=== Exercise materials ===

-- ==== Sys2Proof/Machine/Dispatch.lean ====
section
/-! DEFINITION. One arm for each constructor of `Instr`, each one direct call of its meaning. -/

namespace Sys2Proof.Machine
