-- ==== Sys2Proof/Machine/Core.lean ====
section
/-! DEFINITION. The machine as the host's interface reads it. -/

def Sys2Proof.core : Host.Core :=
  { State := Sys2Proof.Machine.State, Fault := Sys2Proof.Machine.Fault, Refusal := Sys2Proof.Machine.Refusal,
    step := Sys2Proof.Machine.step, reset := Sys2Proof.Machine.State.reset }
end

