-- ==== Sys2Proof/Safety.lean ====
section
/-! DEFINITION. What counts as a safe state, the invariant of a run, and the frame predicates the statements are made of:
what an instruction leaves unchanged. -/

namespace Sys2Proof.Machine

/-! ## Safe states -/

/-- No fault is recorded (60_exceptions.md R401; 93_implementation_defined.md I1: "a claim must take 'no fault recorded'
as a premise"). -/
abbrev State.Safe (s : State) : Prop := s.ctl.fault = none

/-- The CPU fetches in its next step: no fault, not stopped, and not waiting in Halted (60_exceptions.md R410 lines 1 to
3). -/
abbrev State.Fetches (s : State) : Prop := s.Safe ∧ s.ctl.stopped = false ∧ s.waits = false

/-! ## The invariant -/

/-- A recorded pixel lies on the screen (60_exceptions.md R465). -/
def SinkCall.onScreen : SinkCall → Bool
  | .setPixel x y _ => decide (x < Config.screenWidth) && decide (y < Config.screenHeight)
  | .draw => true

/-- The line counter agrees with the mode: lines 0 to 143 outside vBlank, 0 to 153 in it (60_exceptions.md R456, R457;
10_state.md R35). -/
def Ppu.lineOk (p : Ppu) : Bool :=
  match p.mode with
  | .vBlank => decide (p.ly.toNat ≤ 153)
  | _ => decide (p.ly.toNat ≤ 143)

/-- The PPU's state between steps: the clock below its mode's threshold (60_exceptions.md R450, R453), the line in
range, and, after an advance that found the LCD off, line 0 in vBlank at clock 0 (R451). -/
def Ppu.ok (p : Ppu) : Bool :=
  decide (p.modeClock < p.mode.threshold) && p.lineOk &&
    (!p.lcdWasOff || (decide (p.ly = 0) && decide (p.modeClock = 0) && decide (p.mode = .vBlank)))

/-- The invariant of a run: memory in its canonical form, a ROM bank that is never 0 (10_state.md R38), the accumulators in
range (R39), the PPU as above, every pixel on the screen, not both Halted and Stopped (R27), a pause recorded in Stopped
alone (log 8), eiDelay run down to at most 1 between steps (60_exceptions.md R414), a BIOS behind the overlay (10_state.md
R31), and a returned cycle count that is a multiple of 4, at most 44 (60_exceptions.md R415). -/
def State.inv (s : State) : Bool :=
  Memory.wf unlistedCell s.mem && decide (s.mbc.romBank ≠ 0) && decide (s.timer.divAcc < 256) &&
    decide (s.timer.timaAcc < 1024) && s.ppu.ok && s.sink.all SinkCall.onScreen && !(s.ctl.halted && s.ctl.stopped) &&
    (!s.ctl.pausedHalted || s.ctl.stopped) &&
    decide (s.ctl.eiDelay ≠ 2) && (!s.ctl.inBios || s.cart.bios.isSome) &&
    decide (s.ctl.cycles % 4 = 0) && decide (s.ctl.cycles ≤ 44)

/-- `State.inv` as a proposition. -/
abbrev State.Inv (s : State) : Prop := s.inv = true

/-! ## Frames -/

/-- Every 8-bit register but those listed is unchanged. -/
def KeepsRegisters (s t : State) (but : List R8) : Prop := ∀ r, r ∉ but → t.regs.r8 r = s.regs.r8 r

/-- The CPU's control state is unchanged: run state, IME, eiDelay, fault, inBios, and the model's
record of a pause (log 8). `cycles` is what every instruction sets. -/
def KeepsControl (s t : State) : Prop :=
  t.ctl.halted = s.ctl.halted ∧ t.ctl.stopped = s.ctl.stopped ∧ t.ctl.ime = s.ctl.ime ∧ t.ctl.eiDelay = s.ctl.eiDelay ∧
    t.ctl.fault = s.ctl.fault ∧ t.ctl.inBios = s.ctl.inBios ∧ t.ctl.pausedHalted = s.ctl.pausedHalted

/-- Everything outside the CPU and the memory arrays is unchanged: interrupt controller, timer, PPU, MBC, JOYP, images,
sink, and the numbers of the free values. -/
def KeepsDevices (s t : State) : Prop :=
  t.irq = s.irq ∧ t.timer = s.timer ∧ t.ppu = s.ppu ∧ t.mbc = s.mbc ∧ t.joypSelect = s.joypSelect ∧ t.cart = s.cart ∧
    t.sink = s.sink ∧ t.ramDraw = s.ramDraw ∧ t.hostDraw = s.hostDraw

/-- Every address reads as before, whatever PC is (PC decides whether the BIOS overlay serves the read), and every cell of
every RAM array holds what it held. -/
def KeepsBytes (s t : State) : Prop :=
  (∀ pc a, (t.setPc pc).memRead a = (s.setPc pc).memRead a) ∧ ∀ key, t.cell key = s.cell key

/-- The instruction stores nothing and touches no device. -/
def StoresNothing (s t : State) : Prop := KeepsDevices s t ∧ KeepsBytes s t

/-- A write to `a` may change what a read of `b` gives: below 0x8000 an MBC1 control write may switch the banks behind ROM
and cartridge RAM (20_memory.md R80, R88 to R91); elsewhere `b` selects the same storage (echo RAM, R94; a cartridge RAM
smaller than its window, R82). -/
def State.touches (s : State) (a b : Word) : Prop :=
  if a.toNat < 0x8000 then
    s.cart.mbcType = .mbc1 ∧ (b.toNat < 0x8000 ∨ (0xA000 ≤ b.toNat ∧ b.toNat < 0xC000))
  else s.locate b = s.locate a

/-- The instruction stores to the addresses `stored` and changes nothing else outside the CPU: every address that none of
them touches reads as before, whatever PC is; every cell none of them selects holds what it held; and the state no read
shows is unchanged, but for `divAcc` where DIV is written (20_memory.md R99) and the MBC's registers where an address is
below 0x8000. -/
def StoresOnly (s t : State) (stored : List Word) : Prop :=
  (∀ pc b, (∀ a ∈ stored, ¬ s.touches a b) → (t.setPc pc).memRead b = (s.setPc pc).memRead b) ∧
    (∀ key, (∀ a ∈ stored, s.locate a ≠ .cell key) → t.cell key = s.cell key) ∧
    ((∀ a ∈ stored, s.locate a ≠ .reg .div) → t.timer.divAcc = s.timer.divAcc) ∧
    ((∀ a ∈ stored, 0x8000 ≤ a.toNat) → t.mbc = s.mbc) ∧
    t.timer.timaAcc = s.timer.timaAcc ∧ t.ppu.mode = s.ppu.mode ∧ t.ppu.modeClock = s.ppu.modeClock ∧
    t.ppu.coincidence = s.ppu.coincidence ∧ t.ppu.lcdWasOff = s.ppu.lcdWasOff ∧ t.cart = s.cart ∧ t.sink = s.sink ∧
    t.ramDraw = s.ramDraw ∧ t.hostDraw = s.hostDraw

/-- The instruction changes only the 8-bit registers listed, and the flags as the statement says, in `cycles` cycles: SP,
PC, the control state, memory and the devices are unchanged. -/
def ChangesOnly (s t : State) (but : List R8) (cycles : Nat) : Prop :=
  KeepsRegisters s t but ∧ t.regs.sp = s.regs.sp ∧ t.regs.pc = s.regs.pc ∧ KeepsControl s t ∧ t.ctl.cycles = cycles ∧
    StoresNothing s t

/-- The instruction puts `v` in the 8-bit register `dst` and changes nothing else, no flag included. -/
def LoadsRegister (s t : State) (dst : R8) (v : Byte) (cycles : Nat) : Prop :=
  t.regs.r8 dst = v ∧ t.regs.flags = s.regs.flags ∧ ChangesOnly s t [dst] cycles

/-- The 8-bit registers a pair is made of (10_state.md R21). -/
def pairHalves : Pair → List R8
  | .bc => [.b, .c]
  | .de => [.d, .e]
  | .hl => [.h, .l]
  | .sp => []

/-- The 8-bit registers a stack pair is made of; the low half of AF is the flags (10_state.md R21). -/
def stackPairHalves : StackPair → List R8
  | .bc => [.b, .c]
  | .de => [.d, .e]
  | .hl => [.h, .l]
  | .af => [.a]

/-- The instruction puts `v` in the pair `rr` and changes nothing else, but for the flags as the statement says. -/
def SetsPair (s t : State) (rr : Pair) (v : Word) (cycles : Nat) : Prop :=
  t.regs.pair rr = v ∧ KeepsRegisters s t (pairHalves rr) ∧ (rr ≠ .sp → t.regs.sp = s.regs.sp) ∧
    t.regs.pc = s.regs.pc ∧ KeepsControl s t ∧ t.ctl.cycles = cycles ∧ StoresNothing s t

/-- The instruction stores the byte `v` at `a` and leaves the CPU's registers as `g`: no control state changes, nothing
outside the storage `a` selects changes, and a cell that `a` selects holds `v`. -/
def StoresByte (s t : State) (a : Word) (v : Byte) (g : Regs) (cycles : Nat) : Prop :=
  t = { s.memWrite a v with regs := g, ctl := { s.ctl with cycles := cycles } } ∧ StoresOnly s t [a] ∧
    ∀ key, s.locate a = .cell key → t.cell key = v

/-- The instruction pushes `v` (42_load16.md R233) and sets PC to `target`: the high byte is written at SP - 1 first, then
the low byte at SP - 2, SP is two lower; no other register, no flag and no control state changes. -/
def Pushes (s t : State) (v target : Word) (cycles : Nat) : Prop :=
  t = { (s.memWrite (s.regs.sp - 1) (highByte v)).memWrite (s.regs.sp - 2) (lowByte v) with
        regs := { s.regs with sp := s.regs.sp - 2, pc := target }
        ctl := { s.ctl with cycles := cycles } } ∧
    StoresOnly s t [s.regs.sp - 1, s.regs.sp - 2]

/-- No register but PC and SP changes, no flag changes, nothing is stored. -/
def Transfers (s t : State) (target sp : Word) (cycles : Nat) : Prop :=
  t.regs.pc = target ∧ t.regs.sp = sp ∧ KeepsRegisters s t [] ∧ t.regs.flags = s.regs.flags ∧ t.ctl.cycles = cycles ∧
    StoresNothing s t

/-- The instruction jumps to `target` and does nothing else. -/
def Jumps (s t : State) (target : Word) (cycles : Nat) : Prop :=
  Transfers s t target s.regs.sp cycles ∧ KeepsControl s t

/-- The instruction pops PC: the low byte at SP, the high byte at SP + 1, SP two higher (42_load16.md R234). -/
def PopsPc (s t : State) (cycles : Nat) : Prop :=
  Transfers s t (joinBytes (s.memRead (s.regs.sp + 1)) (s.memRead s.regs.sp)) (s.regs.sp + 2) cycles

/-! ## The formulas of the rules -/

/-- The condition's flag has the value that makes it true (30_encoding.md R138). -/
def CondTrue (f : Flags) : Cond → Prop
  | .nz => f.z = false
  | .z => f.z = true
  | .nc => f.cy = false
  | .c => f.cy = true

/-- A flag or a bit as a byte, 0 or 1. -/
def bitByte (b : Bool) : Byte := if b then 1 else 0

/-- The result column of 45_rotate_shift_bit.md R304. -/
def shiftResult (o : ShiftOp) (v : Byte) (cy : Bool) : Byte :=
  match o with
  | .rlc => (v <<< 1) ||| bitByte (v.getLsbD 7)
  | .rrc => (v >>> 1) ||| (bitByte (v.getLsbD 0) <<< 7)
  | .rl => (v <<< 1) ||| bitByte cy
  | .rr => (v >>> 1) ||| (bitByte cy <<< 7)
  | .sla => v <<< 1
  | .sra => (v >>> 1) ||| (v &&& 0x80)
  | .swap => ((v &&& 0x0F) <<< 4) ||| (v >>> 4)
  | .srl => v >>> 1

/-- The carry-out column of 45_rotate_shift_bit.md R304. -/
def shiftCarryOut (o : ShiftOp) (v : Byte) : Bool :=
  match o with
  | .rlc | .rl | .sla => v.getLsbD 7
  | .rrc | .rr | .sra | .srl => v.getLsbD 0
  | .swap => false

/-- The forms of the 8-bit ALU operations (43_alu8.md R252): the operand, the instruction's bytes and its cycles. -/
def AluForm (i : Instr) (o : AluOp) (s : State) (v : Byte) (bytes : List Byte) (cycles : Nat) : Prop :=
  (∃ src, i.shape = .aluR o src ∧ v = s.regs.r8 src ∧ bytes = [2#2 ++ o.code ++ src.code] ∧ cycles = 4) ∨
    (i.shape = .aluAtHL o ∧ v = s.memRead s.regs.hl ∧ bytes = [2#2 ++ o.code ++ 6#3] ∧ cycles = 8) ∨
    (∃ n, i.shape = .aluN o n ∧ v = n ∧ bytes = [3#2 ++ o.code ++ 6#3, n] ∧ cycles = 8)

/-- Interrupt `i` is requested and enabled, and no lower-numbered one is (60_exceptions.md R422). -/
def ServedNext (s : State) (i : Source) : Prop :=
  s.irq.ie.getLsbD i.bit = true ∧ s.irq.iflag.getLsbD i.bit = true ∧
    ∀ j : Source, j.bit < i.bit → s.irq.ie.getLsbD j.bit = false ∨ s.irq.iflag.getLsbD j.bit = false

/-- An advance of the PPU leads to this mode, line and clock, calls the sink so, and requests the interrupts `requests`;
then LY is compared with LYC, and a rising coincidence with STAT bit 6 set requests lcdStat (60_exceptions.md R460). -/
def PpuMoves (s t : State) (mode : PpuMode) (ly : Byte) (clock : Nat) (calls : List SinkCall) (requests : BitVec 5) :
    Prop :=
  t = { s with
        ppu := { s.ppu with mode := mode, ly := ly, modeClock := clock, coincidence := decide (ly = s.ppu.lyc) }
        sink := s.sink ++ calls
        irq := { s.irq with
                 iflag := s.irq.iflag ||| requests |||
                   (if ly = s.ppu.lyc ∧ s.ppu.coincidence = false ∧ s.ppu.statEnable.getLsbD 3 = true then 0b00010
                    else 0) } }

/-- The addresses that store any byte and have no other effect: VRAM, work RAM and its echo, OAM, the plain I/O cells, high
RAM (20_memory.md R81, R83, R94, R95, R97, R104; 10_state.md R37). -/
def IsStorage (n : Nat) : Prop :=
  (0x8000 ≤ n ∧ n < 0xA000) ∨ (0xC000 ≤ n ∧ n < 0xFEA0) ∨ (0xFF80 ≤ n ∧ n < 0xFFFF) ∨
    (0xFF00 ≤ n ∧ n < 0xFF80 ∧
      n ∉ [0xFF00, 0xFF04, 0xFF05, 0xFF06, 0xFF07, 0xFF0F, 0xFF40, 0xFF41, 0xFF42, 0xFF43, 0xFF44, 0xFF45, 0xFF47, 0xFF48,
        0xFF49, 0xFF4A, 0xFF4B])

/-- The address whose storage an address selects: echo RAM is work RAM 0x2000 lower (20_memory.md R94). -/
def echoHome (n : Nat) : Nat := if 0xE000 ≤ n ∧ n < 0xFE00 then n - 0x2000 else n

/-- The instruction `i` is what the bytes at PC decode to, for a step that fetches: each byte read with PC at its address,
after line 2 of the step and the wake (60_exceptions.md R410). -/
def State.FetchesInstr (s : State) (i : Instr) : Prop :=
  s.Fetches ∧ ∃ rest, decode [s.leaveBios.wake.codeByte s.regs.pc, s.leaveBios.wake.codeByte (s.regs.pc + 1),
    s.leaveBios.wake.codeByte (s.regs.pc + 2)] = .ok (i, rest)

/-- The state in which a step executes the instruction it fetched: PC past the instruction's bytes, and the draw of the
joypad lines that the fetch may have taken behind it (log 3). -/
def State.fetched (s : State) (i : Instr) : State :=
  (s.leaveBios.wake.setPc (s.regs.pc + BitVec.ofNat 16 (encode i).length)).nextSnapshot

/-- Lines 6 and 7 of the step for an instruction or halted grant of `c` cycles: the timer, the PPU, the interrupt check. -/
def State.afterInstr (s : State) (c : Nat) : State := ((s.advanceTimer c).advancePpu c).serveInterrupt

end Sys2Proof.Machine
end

===

- Task directions -
Sift through the entries and copy every line with "work".

- Response for this exercise -
/-- The addresses that store any byte and have no other effect: VRAM, work RAM and its echo, OAM, the plain I/O cells, high
/-- The address whose storage an address selects: echo RAM is work RAM 0x2000 lower (20_memory.md R94). -/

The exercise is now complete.